# Is Arminianism works righteousness?



## Javilo (Jul 2, 2009)

I am thinking that Arminianism is works righteousness because they believe
that a person is saved by the action of their own free will. Thus it is
something they do and not what God has done. So this leads me to 
believe that they are not really saved since it seems to me that by a free will
"make a decision for Christ" they are really saying "Lord, I am good enough."
which is works righteousness the way I see it. If this is true, how many
Arminians are tragically hell bound with a false assurance of their salvation
depending on their free will works righteousness!


----------



## apaleífo̱ (Jul 2, 2009)

Let me respectfully say that your statement sounds rather extreme and condemnatory, to say the least. I don't think even in the days of the old Reformers, anyone believed that a belief in double predestination was a prerequisite to salvation.


----------



## steven-nemes (Jul 2, 2009)

He didn't say, so far as I can tell, that a belief in double predestination is necessary for salvation.

He did say that the consequences of Arminian free-will theology makes it works righteousness, and therefore they are not saved. Now if this is true, is another matter.


----------



## jwithnell (Jul 2, 2009)

I do thing caution is in order here. On some level, anything, even saying, "in and of myself I believe -- I am coming to faith," is a work and a grounds for boasting. That said, I have known ardent free-will Armenians who would disavow that they had done (or required) any work. Inconsistent? You bet. But these are still brothers and sisters in Christ regardless of if they are "of Apollo" or "of Paul."


----------



## Confessor (Jul 2, 2009)

I asked in another thread whether one could have true faith in Christ's work and still believe in free will.

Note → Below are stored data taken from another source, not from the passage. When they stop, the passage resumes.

/-- Where an error of R579 is found: a T0, T1 or T2 byte address, by a scrub or by any other read; a micro-op of a tile's instruction memory; a tile's descriptor queues or sequencer
state; the residue of a tile's array; and in hub SRAM a key-table entry, the stored copy of an unacknowledged packet of a flow, a received packet of
a port, a collective chunk or a Reel line on its way to an address, the oldest event record; a word of the update die's SRAM. -/
inductive EccPlace where
  | mem (addr : Nat)
  | read (addr : Nat)
  | imem (tile pc : Nat)
  | parity (tile : Nat)
  | residue (tile : Nat)
  | key (index : Nat)
  | packet (flow psn : Nat)
  | received (port : Nat)
  | chunk (bucket step q first pair : Nat)
  | reelLine (addr : Nat)
  | event
  | updSram (word : Nat)
deriving DecidableEq, Repr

I think they can, although a _caveat_ must be added: When they are confronted by the perspicuous Biblical witness and still deny the matter, entrenching themselves in the belief that regeneration is an effect of their own wills, then their situation is much more precarious.


----------



## Scott Bushey (Jul 2, 2009)

Salvation is a process of sorts. A new believer may not have all the information onboard that maybe you or I do at the time they are regenerated. This is not like the movie the Matrix where once one is plugged in, one can download every doctrine the Bible possesses. Arminianism is sinful and an error. Someone that understands the difference between justification by faith alone and Arminianism, and yet rejects justification by faith alone for the error is perishing. There's a difference between ignorance and holding to a doctrine. The HS will direct the truly converted to truth.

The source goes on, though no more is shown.